— Task —
Using the records below, output the stretch that opens with the line containing "def recoveredOf (n" and closes with the line containing "the odd steps", exactly and including both lines, with nothing more.

— Input data —
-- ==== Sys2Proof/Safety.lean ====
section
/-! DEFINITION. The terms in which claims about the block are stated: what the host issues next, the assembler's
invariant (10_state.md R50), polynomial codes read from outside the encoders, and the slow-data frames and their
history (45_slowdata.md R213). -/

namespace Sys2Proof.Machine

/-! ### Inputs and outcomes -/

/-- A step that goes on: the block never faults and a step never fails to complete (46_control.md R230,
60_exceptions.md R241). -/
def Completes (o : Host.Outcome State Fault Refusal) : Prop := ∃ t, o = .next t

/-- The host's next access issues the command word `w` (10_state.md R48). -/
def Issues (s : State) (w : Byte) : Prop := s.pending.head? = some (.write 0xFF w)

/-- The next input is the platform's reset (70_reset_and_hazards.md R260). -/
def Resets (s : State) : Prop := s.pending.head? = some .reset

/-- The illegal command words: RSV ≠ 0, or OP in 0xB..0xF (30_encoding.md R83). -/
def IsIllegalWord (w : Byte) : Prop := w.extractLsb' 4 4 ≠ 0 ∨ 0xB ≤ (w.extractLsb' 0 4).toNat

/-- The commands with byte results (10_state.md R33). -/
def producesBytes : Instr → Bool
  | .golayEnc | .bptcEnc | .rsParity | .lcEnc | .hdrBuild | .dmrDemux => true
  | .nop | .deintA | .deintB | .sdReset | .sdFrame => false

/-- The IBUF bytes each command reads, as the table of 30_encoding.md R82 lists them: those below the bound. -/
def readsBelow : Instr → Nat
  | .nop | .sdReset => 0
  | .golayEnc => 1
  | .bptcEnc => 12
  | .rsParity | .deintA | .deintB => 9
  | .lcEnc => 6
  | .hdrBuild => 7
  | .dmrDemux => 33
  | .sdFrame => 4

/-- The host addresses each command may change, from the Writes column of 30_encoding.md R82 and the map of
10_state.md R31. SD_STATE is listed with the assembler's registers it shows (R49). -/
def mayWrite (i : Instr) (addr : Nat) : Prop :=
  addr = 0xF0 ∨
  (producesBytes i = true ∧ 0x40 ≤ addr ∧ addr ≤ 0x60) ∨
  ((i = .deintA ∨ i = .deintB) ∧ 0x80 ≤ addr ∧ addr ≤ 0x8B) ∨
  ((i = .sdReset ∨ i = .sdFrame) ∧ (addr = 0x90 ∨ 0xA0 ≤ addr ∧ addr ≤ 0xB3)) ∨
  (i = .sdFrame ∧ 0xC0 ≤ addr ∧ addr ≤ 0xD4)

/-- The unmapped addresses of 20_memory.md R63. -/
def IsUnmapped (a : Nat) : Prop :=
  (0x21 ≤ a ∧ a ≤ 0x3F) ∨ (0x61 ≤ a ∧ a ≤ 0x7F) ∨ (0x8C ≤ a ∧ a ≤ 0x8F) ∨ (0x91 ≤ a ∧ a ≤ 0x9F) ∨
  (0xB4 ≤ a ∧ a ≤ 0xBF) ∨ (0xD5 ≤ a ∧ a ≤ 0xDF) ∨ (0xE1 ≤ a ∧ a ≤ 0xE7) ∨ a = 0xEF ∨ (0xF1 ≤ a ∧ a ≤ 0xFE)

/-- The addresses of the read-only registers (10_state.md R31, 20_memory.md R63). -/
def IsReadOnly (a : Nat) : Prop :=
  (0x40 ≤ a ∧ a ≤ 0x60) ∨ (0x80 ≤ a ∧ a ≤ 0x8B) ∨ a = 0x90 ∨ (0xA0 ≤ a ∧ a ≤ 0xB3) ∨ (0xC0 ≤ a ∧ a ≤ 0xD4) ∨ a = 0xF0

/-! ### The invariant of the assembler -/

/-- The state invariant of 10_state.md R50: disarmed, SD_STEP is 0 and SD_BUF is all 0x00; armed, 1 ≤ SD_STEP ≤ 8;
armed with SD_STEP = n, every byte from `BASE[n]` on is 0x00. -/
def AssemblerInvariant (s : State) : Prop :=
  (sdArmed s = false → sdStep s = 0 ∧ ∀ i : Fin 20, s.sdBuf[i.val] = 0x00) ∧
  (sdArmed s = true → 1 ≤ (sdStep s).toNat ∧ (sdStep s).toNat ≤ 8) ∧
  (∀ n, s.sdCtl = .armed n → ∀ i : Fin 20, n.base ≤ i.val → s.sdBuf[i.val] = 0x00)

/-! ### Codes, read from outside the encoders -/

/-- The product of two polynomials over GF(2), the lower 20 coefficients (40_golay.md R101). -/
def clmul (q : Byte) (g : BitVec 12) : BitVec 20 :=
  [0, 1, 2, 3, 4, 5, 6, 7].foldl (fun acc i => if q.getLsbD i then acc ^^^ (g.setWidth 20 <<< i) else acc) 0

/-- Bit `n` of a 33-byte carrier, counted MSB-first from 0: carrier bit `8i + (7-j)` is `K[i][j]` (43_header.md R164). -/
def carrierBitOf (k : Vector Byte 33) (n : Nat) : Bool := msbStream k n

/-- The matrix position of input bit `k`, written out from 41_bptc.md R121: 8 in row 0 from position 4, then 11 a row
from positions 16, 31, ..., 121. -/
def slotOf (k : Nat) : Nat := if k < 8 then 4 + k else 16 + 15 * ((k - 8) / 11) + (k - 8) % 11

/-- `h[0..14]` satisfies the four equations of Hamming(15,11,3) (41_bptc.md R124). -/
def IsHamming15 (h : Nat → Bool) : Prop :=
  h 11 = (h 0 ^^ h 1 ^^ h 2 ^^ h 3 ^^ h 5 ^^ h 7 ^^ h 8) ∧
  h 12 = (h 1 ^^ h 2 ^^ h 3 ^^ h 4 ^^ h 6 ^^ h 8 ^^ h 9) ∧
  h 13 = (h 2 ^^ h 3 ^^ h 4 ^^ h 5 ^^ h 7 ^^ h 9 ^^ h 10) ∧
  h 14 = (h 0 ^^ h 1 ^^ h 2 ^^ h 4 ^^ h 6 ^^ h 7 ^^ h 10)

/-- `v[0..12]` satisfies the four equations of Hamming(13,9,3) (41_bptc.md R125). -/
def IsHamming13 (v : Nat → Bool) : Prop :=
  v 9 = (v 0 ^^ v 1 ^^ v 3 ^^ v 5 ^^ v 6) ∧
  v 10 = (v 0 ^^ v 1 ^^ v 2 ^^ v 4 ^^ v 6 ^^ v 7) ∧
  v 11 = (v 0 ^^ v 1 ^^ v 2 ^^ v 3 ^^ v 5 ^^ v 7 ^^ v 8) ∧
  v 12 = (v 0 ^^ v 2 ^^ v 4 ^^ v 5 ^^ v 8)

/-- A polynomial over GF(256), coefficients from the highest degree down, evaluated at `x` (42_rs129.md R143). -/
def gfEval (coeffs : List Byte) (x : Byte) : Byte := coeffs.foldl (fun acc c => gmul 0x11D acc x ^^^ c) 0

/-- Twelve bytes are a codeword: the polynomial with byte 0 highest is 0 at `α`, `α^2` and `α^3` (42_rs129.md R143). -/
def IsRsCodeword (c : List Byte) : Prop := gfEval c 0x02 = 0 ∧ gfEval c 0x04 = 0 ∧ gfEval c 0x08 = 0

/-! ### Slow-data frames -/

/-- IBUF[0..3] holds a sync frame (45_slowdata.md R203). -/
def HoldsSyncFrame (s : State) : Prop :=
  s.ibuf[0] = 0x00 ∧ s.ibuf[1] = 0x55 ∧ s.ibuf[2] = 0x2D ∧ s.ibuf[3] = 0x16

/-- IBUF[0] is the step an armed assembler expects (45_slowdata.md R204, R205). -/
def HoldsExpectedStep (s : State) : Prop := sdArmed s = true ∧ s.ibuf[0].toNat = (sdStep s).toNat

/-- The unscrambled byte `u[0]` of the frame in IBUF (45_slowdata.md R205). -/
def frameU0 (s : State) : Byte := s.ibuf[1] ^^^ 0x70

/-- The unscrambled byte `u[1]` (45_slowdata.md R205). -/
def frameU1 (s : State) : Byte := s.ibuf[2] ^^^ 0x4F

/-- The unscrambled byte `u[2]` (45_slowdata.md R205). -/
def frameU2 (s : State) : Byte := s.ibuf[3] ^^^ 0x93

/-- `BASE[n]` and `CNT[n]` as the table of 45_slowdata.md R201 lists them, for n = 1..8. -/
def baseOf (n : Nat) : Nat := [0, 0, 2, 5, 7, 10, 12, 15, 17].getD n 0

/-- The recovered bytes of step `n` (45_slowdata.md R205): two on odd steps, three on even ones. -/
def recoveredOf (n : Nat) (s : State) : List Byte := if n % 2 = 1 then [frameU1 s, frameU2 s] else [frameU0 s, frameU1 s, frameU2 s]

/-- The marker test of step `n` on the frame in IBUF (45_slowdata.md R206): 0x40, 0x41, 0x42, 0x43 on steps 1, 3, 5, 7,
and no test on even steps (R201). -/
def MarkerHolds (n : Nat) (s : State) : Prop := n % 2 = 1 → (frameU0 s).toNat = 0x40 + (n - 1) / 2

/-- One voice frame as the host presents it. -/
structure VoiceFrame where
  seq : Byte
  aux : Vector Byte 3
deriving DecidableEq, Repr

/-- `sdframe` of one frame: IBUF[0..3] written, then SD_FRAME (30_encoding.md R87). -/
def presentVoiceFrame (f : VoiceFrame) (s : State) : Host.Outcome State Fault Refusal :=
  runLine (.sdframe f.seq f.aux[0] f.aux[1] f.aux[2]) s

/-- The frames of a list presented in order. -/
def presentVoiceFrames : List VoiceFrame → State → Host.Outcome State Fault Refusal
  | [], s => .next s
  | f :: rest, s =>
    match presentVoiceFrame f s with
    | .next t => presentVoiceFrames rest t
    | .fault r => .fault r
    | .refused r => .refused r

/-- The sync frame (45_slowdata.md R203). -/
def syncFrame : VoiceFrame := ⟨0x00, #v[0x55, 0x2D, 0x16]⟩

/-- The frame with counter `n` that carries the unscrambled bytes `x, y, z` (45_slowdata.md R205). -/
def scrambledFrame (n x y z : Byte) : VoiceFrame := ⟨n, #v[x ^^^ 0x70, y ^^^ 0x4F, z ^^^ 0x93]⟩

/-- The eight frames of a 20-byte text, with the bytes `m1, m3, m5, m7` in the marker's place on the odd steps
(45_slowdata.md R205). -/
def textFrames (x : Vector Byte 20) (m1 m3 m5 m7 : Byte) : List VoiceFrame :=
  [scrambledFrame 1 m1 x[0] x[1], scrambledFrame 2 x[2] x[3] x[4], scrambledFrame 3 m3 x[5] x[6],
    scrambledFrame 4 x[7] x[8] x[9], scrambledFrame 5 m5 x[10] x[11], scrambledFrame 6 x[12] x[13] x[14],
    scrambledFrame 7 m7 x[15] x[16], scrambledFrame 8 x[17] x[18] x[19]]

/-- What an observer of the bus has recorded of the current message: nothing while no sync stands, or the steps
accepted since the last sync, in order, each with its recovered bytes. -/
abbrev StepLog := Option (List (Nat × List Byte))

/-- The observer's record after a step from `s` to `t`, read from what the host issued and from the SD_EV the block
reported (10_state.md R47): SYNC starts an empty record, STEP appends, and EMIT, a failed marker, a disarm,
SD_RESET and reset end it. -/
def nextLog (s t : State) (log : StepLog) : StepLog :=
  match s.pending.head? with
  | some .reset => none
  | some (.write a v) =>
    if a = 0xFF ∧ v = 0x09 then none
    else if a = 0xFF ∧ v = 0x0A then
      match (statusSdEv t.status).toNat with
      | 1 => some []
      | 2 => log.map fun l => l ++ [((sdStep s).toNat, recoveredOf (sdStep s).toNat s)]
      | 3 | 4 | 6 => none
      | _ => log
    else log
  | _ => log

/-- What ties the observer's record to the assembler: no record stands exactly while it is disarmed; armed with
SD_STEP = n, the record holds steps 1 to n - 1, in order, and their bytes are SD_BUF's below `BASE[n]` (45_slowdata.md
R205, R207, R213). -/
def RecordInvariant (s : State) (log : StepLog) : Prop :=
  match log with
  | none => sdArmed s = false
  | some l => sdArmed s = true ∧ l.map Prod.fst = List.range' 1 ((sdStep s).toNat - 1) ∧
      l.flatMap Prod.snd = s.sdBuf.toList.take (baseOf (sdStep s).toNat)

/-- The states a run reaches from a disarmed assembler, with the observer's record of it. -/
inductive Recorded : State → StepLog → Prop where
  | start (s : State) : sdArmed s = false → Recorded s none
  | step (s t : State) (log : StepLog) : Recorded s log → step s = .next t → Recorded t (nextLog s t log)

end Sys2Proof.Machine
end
---
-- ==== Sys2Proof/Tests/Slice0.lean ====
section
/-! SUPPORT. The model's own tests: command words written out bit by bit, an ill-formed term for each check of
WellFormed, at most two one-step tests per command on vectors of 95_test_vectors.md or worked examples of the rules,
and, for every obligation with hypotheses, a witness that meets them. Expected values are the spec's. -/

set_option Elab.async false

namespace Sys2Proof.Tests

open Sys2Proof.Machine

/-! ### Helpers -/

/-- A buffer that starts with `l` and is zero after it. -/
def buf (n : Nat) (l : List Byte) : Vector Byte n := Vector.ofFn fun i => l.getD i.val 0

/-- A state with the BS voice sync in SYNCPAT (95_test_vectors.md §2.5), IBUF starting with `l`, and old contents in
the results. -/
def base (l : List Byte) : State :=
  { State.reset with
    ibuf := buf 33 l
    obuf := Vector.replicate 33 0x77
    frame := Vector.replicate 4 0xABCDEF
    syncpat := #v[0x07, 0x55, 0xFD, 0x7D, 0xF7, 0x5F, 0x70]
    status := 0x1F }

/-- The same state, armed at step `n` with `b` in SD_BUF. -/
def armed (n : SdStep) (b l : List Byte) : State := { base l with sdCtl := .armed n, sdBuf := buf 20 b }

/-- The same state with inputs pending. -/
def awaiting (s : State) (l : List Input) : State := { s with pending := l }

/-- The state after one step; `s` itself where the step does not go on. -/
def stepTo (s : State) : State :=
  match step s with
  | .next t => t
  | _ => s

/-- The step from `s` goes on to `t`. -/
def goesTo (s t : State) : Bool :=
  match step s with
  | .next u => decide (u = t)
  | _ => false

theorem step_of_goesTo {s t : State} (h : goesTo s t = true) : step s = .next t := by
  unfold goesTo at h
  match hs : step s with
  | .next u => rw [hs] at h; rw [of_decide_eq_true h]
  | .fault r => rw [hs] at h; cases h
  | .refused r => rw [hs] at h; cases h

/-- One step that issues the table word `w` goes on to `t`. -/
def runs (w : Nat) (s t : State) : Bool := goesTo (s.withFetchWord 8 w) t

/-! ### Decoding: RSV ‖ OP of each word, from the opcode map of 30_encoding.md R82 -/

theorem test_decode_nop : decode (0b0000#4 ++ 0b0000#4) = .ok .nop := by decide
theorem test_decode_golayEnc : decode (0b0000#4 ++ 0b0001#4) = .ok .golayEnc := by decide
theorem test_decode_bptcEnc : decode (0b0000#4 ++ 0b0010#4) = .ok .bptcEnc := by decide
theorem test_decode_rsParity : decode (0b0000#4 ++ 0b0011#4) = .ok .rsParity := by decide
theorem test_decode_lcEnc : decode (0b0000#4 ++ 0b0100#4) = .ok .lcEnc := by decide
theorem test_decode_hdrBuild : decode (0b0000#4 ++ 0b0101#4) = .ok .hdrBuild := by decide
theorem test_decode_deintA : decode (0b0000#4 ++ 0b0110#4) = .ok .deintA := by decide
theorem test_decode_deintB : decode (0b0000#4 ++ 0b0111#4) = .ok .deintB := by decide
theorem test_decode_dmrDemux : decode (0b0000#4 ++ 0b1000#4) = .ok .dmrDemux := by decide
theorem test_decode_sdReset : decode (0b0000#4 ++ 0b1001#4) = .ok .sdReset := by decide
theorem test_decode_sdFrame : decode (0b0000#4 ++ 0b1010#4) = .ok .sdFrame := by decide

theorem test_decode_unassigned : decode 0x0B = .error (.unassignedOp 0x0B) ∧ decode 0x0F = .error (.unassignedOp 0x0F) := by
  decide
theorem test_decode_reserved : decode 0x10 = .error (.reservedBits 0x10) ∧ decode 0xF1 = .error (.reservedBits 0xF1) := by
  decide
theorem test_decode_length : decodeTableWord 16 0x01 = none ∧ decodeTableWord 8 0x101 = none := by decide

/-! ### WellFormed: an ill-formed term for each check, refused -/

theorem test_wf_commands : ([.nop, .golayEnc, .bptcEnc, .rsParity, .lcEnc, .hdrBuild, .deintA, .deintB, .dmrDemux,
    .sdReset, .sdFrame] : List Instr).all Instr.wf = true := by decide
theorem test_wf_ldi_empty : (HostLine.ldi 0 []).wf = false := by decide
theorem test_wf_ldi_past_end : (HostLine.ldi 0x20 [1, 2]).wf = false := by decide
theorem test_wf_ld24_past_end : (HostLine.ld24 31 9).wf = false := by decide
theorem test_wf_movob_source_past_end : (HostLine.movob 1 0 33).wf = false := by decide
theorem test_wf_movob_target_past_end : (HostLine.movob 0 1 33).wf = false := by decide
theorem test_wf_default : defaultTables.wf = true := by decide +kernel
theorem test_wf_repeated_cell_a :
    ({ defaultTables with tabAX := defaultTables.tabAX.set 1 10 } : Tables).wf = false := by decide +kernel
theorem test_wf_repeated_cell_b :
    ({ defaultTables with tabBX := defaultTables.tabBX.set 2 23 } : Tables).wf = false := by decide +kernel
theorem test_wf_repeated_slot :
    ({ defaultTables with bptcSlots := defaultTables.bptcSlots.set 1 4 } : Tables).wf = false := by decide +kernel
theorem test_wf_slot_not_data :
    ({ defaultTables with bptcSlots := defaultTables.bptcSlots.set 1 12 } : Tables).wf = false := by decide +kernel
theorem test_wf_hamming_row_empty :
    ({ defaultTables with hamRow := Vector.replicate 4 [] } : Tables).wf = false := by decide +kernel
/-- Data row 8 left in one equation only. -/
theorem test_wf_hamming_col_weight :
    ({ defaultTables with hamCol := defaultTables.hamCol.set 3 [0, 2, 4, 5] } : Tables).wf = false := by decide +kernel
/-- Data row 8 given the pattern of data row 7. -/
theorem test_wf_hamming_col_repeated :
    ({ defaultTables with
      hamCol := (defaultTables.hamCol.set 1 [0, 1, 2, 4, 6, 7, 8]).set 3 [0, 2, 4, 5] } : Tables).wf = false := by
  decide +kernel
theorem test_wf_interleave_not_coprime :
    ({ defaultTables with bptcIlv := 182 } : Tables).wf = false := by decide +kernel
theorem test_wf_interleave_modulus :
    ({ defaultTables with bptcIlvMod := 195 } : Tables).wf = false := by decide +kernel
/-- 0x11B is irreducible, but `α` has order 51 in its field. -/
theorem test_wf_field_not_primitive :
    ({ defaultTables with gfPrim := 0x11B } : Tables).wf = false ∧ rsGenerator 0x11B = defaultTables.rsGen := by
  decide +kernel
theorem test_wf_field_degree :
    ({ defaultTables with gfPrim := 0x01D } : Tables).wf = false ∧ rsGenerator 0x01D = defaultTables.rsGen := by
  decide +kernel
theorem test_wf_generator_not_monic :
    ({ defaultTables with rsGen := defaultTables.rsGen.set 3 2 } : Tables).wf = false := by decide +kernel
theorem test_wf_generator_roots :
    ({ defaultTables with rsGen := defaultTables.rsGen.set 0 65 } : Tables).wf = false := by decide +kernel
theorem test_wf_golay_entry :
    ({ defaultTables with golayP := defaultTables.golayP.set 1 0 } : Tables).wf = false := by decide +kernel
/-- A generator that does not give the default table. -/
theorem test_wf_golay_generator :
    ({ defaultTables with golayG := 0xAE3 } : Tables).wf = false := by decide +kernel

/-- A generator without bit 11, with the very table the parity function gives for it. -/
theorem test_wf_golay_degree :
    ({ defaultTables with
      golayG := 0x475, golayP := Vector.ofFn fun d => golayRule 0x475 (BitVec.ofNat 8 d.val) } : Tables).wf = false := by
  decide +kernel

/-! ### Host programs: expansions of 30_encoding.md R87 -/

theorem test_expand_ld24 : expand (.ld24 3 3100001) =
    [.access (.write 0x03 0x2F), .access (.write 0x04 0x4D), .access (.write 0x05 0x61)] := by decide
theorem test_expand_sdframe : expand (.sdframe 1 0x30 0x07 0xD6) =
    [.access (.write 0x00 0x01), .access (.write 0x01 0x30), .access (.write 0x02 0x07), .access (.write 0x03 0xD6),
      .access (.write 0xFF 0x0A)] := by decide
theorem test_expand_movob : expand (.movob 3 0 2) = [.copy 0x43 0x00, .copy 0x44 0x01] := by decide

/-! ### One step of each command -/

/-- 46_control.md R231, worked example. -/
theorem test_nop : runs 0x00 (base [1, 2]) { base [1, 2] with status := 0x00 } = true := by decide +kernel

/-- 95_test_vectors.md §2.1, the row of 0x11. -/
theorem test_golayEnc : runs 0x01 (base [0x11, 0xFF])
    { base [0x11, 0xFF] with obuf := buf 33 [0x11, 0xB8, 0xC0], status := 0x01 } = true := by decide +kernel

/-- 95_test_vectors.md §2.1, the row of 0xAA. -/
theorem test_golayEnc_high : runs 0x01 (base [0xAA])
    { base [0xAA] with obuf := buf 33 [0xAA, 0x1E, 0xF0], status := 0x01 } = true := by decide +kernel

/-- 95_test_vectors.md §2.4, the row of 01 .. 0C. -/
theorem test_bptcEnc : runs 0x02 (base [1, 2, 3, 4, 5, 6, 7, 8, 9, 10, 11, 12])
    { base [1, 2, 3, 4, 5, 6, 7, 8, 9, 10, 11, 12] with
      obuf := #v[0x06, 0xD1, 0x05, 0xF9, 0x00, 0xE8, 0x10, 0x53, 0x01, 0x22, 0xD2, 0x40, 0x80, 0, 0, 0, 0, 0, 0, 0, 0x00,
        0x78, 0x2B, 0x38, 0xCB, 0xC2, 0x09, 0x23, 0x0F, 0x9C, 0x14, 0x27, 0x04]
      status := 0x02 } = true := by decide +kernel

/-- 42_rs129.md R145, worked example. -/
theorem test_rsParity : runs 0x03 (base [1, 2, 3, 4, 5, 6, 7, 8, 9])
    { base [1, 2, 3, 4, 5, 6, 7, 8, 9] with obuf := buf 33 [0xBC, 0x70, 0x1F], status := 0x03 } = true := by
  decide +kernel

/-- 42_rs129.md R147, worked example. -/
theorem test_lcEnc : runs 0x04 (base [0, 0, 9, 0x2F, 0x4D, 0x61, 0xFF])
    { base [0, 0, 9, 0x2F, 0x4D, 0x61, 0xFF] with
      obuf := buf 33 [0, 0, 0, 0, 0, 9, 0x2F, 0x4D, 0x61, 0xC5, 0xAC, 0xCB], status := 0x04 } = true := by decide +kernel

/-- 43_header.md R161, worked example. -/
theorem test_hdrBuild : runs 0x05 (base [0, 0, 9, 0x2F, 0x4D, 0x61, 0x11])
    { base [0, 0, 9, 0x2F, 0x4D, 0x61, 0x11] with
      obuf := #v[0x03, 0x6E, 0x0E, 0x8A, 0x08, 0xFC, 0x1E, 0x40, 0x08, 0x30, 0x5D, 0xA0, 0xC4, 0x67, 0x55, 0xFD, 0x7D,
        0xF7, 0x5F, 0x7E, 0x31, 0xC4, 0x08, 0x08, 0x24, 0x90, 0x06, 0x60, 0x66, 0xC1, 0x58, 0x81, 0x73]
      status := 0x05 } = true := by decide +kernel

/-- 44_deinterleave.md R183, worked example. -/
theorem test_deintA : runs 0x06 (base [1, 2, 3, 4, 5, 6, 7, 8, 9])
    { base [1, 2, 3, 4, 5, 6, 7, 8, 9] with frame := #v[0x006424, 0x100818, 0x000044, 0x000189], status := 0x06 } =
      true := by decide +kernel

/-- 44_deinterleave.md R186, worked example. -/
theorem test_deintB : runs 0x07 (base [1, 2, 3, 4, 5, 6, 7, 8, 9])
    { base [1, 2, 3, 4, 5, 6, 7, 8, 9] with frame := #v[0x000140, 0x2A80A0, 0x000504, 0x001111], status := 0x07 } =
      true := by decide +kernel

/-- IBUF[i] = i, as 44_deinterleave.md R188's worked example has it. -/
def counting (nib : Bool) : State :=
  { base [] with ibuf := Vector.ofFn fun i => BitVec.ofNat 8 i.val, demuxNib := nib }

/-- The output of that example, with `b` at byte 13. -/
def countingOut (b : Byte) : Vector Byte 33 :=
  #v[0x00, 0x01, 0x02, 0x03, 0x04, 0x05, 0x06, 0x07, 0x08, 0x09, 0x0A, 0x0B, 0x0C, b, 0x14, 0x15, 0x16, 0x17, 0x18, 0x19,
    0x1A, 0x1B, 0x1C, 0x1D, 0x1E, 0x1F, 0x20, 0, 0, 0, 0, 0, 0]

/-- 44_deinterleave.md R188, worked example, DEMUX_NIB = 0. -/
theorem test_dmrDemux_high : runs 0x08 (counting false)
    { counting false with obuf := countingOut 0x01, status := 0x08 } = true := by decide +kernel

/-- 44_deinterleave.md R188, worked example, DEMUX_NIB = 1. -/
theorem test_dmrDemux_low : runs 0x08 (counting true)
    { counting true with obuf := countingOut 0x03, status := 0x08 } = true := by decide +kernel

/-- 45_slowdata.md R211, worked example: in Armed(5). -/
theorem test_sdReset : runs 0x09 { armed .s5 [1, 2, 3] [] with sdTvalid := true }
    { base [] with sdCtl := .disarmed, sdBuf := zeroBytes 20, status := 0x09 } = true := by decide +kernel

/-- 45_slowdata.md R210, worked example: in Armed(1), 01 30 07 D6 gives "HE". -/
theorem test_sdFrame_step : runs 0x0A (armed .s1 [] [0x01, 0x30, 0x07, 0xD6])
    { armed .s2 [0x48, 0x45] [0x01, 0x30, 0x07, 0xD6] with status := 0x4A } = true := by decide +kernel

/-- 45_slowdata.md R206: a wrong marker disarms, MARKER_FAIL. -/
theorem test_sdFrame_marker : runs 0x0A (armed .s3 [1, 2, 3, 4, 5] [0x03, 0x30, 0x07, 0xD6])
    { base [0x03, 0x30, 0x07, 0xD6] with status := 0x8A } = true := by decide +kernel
* * *
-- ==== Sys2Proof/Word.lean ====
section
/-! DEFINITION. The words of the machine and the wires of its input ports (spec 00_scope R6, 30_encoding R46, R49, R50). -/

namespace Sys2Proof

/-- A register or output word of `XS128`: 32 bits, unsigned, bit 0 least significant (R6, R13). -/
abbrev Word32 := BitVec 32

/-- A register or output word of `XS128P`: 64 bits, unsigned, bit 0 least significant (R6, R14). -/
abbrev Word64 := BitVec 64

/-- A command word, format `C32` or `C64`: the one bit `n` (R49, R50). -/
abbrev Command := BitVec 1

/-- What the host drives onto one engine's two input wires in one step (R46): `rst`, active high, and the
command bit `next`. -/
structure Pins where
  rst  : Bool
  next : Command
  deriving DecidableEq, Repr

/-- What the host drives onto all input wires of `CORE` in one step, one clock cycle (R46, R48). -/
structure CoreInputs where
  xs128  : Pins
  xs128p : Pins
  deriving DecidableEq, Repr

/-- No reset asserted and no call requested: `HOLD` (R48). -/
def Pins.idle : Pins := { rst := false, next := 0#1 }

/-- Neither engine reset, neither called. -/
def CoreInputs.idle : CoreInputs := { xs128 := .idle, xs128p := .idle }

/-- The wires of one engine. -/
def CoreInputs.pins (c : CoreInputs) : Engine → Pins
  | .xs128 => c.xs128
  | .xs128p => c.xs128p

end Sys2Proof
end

— Answer section —
def recoveredOf (n : Nat) (s : State) : List Byte := if n % 2 = 1 then [frameU1 s, frameU2 s] else [frameU0 s, frameU1 s, frameU2 s]

/-- The marker test of step `n` on the frame in IBUF (45_slowdata.md R206): 0x40, 0x41, 0x42, 0x43 on steps 1, 3, 5, 7,
and no test on even steps (R201). -/
def MarkerHolds (n : Nat) (s : State) : Prop := n % 2 = 1 → (frameU0 s).toNat = 0x40 + (n - 1) / 2

/-- One voice frame as the host presents it. -/
structure VoiceFrame where
  seq : Byte
  aux : Vector Byte 3
deriving DecidableEq, Repr

/-- `sdframe` of one frame: IBUF[0..3] written, then SD_FRAME (30_encoding.md R87). -/
def presentVoiceFrame (f : VoiceFrame) (s : State) : Host.Outcome State Fault Refusal :=
  runLine (.sdframe f.seq f.aux[0] f.aux[1] f.aux[2]) s

/-- The frames of a list presented in order. -/
def presentVoiceFrames : List VoiceFrame → State → Host.Outcome State Fault Refusal
  | [], s => .next s
  | f :: rest, s =>
    match presentVoiceFrame f s with
    | .next t => presentVoiceFrames rest t
    | .fault r => .fault r
    | .refused r => .refused r

/-- The sync frame (45_slowdata.md R203). -/
def syncFrame : VoiceFrame := ⟨0x00, #v[0x55, 0x2D, 0x16]⟩

/-- The frame with counter `n` that carries the unscrambled bytes `x, y, z` (45_slowdata.md R205). -/
def scrambledFrame (n x y z : Byte) : VoiceFrame := ⟨n, #v[x ^^^ 0x70, y ^^^ 0x4F, z ^^^ 0x93]⟩

/-- The eight frames of a 20-byte text, with the bytes `m1, m3, m5, m7` in the marker's place on the odd steps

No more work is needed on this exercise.